- [ASSIGNED TASK]
Go to the line below containing "(va, bs.take k)" and print exactly from there through the line containing "against the remote", both included. Print nothing else.

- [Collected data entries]
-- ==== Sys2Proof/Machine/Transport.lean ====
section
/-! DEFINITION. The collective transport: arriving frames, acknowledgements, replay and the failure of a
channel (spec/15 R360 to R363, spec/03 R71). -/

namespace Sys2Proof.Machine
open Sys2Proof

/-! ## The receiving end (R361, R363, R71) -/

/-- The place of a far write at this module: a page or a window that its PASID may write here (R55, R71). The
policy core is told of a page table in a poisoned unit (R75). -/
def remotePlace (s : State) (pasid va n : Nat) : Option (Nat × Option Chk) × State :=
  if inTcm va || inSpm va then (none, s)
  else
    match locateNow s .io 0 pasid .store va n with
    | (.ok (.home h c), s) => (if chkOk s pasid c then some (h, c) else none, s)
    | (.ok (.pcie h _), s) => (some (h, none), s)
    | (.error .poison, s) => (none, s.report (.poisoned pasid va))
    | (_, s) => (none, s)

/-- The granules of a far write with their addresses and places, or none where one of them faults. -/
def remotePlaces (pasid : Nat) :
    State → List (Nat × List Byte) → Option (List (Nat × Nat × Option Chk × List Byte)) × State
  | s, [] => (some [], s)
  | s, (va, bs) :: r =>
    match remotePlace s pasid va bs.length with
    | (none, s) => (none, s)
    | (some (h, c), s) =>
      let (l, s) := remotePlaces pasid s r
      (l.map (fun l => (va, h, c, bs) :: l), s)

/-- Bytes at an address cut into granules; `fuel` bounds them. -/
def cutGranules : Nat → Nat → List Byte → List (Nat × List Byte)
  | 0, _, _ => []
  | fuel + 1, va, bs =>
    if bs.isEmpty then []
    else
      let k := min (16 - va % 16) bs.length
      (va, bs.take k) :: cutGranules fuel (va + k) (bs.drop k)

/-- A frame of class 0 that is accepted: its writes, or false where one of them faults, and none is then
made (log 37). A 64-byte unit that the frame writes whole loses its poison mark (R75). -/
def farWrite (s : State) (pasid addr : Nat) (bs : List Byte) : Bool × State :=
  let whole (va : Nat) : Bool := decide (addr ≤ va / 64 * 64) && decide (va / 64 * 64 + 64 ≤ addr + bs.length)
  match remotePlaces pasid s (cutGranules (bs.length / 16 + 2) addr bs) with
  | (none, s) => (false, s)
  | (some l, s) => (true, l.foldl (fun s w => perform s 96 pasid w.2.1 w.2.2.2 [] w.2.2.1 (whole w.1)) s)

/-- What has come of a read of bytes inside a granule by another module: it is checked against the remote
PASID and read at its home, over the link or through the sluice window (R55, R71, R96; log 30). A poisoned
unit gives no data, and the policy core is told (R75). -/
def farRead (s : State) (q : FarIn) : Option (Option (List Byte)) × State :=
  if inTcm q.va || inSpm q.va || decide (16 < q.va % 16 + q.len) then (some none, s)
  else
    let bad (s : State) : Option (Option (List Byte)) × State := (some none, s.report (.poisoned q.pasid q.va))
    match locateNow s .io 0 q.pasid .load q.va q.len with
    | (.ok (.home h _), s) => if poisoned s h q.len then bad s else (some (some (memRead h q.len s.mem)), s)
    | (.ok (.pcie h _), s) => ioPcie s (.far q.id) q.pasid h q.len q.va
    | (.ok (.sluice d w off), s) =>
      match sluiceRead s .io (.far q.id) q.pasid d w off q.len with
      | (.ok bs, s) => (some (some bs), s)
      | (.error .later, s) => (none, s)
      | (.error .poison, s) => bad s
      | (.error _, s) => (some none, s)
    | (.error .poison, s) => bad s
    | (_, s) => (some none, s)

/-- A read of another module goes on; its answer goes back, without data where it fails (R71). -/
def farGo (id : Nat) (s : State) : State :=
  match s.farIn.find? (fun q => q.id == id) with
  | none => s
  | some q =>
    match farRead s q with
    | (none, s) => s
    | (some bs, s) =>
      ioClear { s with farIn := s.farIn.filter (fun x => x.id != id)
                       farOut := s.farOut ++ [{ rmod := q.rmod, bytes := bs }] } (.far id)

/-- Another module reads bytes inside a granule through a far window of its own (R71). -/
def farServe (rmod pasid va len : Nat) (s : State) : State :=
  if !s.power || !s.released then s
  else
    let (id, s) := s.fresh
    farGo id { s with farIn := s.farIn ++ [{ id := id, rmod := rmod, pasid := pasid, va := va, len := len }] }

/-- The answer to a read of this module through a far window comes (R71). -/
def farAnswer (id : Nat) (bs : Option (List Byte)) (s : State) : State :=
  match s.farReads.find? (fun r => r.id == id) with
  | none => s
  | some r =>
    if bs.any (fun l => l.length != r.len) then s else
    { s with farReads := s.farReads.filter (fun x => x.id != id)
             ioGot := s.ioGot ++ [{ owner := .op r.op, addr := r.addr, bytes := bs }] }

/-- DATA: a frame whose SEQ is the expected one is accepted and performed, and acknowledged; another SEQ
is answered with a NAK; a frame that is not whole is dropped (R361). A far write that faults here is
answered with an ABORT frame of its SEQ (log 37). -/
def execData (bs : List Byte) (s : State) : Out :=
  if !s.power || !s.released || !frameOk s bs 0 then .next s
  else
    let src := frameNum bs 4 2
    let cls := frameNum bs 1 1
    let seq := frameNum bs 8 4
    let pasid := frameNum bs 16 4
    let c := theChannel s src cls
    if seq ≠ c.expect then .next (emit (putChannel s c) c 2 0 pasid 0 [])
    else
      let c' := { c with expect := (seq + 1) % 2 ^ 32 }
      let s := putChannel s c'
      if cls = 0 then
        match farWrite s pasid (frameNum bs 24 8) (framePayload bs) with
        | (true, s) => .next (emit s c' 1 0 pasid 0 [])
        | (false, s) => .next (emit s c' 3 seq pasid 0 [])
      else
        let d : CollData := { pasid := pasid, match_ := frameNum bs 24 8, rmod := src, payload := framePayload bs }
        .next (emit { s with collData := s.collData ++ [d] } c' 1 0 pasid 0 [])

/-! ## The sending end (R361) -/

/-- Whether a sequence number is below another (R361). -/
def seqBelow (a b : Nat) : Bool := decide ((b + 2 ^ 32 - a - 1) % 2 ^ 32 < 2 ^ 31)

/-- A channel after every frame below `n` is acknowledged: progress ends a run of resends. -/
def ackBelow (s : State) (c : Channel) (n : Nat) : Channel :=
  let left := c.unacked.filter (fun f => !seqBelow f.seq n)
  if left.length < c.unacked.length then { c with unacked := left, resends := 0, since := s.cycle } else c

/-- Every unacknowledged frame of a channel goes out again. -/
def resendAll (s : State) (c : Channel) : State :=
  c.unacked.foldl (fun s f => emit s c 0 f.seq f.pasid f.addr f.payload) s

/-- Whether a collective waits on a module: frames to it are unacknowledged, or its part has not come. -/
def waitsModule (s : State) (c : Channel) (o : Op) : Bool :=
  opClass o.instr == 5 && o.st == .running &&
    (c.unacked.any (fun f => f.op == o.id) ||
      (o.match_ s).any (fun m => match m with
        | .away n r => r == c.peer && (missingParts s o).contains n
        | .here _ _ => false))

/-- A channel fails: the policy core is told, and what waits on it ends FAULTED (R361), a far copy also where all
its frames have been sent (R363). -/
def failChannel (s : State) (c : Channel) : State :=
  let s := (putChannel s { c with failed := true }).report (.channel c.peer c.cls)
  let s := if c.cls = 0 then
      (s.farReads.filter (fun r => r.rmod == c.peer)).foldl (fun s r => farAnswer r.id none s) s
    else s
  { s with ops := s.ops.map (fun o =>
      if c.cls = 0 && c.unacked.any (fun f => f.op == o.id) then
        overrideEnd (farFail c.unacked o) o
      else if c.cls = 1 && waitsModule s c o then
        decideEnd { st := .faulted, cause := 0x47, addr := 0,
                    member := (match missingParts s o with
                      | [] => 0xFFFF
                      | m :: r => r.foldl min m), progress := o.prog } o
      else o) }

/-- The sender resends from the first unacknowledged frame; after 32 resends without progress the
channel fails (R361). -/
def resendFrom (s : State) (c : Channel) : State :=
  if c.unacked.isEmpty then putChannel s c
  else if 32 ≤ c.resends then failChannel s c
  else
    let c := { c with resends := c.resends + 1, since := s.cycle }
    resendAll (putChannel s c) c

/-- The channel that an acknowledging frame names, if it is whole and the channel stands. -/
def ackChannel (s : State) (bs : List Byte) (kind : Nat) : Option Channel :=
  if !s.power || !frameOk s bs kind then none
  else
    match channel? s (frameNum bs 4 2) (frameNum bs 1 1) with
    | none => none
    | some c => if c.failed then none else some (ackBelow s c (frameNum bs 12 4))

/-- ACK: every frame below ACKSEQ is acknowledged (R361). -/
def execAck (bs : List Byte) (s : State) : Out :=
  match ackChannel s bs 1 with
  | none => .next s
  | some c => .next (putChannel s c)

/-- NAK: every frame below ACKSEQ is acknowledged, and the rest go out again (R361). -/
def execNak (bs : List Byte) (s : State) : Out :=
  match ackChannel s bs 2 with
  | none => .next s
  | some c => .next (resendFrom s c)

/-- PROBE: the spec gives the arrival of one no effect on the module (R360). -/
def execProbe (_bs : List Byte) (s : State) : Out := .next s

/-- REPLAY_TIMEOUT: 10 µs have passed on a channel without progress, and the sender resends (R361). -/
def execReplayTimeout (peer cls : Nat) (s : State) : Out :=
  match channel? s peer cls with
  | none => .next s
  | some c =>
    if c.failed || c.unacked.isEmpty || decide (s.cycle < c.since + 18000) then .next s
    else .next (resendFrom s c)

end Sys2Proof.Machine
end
==
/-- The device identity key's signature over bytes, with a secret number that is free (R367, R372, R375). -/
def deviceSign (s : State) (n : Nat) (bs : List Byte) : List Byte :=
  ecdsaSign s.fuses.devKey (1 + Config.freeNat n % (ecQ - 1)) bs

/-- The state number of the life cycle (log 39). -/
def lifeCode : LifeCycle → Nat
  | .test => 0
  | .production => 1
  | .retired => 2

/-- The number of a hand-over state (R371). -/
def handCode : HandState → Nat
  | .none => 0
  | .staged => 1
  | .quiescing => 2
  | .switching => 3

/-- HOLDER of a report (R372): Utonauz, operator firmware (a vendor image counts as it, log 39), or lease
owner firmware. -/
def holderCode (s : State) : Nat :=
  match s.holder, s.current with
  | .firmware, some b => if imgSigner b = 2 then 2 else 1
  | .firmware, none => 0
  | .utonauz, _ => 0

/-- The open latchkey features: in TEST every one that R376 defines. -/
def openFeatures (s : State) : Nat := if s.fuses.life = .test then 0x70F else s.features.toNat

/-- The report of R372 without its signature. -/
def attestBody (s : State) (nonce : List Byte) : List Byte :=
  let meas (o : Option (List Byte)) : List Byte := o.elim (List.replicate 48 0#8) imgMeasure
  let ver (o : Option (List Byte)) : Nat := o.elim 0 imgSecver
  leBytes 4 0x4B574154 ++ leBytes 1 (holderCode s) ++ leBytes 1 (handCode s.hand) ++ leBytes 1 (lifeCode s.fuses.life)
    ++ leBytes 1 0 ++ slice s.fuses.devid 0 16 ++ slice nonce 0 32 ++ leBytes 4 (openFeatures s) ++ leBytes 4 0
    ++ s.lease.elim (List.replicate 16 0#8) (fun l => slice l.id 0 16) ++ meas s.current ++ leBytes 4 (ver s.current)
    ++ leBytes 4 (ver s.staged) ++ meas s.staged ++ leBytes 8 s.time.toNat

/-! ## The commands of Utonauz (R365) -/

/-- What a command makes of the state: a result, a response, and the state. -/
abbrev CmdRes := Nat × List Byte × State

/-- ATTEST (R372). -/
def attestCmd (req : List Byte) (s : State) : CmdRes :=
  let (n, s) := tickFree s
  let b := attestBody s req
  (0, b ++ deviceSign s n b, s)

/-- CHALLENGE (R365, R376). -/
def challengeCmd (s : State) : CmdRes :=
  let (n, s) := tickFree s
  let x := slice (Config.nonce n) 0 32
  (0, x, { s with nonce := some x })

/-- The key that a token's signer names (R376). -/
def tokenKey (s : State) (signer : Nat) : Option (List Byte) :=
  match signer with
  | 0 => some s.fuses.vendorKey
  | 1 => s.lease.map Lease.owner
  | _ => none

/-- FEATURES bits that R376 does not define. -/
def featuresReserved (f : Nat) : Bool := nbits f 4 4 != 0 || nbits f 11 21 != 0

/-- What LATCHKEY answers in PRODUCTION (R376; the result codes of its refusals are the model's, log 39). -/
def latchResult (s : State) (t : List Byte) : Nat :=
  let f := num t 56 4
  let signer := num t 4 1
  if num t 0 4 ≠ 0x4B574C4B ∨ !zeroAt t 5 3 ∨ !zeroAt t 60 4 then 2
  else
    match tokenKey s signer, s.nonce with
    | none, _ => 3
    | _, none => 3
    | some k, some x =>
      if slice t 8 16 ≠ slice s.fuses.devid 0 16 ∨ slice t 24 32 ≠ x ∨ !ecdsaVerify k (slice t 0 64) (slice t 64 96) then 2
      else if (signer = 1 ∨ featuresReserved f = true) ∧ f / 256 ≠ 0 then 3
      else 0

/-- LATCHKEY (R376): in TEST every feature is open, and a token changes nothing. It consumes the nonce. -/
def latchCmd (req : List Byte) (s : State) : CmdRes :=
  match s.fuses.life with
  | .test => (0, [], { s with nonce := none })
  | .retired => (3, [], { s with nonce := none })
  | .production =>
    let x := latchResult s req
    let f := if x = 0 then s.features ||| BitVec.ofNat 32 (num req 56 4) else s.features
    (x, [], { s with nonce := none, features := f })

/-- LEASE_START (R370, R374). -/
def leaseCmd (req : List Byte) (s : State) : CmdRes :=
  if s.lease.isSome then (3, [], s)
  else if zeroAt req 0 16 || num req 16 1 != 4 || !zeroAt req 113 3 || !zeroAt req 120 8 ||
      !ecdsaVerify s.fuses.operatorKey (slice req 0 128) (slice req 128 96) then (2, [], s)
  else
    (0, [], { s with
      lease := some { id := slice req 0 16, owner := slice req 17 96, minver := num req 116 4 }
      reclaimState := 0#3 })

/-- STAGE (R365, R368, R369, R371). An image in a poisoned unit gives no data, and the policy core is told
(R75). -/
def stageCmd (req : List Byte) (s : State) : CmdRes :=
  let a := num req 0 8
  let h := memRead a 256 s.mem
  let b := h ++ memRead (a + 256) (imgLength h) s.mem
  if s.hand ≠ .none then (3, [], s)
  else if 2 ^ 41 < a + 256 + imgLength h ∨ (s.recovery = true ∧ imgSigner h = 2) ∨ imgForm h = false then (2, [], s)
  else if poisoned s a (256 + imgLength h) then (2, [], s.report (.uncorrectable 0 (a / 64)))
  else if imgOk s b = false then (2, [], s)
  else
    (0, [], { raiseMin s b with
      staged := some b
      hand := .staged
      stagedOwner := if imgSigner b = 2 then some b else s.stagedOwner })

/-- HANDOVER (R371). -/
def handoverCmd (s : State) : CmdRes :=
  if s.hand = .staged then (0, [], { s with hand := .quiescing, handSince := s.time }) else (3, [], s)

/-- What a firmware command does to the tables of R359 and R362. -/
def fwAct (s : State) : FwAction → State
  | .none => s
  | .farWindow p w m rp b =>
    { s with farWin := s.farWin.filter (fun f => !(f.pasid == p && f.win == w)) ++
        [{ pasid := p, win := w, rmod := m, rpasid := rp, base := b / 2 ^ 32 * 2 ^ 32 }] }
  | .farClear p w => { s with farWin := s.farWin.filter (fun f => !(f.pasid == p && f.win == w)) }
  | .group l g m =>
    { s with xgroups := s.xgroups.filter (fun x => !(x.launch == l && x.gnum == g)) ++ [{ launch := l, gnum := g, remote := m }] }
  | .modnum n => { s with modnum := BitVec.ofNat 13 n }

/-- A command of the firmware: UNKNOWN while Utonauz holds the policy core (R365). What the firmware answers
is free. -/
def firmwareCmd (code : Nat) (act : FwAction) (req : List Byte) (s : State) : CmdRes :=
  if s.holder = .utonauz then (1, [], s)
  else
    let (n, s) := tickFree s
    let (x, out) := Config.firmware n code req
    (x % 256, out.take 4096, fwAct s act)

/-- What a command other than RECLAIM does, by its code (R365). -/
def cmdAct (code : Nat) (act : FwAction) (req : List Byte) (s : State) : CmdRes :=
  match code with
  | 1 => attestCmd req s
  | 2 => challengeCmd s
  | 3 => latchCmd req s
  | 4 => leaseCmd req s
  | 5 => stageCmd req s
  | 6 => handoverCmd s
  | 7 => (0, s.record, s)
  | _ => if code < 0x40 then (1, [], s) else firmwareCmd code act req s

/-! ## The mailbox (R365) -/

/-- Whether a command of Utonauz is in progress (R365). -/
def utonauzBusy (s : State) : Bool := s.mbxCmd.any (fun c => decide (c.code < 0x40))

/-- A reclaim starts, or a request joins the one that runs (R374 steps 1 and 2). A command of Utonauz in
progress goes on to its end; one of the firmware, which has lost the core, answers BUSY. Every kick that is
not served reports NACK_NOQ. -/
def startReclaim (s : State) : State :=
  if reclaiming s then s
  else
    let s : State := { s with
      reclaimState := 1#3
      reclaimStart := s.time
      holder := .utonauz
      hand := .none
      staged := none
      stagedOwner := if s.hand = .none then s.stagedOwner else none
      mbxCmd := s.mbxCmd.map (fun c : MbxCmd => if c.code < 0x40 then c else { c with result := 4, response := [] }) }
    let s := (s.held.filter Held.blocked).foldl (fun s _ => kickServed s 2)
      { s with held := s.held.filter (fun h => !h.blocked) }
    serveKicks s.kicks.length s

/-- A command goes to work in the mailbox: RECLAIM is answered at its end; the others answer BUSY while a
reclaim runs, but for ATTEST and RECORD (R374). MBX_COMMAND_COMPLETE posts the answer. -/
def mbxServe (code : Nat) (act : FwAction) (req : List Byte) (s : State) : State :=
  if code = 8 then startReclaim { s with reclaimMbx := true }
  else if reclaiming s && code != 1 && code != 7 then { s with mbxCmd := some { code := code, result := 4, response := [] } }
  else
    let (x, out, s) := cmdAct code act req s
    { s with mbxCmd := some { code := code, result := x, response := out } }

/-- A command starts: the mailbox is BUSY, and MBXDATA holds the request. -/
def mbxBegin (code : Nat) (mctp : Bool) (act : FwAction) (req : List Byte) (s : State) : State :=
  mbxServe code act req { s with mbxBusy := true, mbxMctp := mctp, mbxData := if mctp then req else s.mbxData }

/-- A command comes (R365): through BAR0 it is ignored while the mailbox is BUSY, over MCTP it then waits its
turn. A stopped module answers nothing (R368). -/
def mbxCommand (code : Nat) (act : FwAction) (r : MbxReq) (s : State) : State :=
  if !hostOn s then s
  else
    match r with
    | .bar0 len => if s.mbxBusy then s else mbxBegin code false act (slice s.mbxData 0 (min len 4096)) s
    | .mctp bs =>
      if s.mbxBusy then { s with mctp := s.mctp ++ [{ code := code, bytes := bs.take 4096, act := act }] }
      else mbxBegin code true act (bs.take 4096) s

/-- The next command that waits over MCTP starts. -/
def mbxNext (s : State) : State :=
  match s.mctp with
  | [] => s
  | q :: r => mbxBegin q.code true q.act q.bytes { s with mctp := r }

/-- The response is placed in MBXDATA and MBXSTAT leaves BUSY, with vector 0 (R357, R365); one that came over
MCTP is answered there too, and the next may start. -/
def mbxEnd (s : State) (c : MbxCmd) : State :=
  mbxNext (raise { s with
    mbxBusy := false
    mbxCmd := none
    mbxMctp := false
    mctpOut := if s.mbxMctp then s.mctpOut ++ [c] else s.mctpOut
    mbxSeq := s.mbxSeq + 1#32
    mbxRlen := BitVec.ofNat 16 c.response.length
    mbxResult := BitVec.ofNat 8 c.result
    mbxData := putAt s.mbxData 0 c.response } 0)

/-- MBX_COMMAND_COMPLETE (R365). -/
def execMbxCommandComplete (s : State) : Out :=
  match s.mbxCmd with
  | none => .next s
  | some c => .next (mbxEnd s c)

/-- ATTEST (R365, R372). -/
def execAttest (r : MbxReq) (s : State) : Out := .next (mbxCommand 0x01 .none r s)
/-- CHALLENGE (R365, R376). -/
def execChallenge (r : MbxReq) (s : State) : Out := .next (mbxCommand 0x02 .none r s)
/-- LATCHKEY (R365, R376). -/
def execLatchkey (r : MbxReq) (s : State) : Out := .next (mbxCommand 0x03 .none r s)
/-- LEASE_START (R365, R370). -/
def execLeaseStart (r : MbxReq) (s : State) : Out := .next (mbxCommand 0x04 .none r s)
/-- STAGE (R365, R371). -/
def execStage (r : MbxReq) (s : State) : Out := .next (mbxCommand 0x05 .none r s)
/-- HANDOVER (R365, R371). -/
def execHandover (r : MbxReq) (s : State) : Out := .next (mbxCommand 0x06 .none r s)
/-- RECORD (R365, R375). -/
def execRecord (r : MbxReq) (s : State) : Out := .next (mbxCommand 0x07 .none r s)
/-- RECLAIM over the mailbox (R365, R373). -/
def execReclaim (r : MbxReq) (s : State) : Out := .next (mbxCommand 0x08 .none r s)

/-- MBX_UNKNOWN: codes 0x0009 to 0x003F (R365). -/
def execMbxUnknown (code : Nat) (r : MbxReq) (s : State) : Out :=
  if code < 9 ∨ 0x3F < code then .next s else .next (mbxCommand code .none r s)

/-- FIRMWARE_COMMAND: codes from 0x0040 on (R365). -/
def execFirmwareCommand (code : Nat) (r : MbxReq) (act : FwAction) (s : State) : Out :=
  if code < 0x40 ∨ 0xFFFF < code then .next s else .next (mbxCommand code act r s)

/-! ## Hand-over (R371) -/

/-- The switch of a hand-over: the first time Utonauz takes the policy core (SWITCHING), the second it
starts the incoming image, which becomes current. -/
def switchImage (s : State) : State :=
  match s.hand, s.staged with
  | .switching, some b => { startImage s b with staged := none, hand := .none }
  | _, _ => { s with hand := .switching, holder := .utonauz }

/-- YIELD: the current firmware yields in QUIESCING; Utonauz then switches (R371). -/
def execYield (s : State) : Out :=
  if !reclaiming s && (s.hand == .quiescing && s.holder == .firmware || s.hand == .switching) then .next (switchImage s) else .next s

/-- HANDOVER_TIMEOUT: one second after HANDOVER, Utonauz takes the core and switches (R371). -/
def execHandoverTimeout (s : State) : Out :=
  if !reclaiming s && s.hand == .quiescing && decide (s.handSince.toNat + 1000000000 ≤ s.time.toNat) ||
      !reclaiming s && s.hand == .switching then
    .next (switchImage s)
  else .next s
* * *
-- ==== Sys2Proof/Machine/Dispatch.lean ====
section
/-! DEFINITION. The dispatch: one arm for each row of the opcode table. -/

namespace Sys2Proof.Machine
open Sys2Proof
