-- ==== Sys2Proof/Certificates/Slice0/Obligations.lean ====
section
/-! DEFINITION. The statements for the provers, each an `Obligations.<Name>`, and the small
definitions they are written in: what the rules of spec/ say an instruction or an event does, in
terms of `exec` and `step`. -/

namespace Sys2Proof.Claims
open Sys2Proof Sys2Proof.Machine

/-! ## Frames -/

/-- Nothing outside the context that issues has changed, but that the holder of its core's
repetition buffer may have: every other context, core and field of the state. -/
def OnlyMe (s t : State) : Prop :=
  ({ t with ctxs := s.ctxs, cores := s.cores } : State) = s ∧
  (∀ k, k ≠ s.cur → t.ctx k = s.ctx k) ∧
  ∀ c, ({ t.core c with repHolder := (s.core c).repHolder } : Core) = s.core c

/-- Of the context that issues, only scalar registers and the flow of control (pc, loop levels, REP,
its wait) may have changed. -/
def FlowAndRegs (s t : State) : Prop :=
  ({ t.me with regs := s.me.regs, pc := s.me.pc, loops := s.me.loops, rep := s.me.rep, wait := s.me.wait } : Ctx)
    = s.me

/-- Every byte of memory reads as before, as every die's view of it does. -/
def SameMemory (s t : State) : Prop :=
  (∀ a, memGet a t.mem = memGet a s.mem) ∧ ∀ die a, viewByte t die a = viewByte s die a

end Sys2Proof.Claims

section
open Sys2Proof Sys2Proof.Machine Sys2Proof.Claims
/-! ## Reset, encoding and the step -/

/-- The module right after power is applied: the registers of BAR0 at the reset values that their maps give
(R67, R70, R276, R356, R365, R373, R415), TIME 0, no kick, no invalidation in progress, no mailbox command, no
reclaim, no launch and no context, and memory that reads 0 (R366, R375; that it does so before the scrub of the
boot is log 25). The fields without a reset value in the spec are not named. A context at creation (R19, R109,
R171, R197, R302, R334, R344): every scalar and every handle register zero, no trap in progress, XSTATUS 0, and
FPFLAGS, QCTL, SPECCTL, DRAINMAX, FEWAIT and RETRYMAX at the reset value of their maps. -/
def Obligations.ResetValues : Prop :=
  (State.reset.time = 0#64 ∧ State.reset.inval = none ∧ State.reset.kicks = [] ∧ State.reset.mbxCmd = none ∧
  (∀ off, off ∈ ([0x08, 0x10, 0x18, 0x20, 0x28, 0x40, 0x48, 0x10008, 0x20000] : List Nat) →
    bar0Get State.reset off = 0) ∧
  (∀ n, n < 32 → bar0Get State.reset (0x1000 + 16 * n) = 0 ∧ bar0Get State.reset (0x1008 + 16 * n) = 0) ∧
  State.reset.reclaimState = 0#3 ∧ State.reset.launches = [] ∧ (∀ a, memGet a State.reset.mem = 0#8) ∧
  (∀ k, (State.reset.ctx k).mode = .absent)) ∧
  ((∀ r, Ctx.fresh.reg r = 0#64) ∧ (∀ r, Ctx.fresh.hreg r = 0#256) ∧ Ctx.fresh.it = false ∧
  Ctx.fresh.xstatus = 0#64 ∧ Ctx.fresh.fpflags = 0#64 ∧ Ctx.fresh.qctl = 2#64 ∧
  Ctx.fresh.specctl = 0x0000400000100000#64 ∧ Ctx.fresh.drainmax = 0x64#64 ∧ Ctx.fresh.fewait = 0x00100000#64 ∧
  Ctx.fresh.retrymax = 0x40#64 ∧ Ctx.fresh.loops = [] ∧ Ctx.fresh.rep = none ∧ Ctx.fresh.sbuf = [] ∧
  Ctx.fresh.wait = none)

- [SOLUTION TO THE PROBLEM]
      (va, bs.take k) :: cutGranules fuel (va + k) (bs.drop k)

/-- A frame of class 0 that is accepted: its writes, or false where one of them faults, and none is then
made (log 37). A 64-byte unit that the frame writes whole loses its poison mark (R75). -/
def farWrite (s : State) (pasid addr : Nat) (bs : List Byte) : Bool × State :=
  let whole (va : Nat) : Bool := decide (addr ≤ va / 64 * 64) && decide (va / 64 * 64 + 64 ≤ addr + bs.length)
  match remotePlaces pasid s (cutGranules (bs.length / 16 + 2) addr bs) with
  | (none, s) => (false, s)
  | (some l, s) => (true, l.foldl (fun s w => perform s 96 pasid w.2.1 w.2.2.2 [] w.2.2.1 (whole w.1)) s)

/-- What has come of a read of bytes inside a granule by another module: it is checked against the remote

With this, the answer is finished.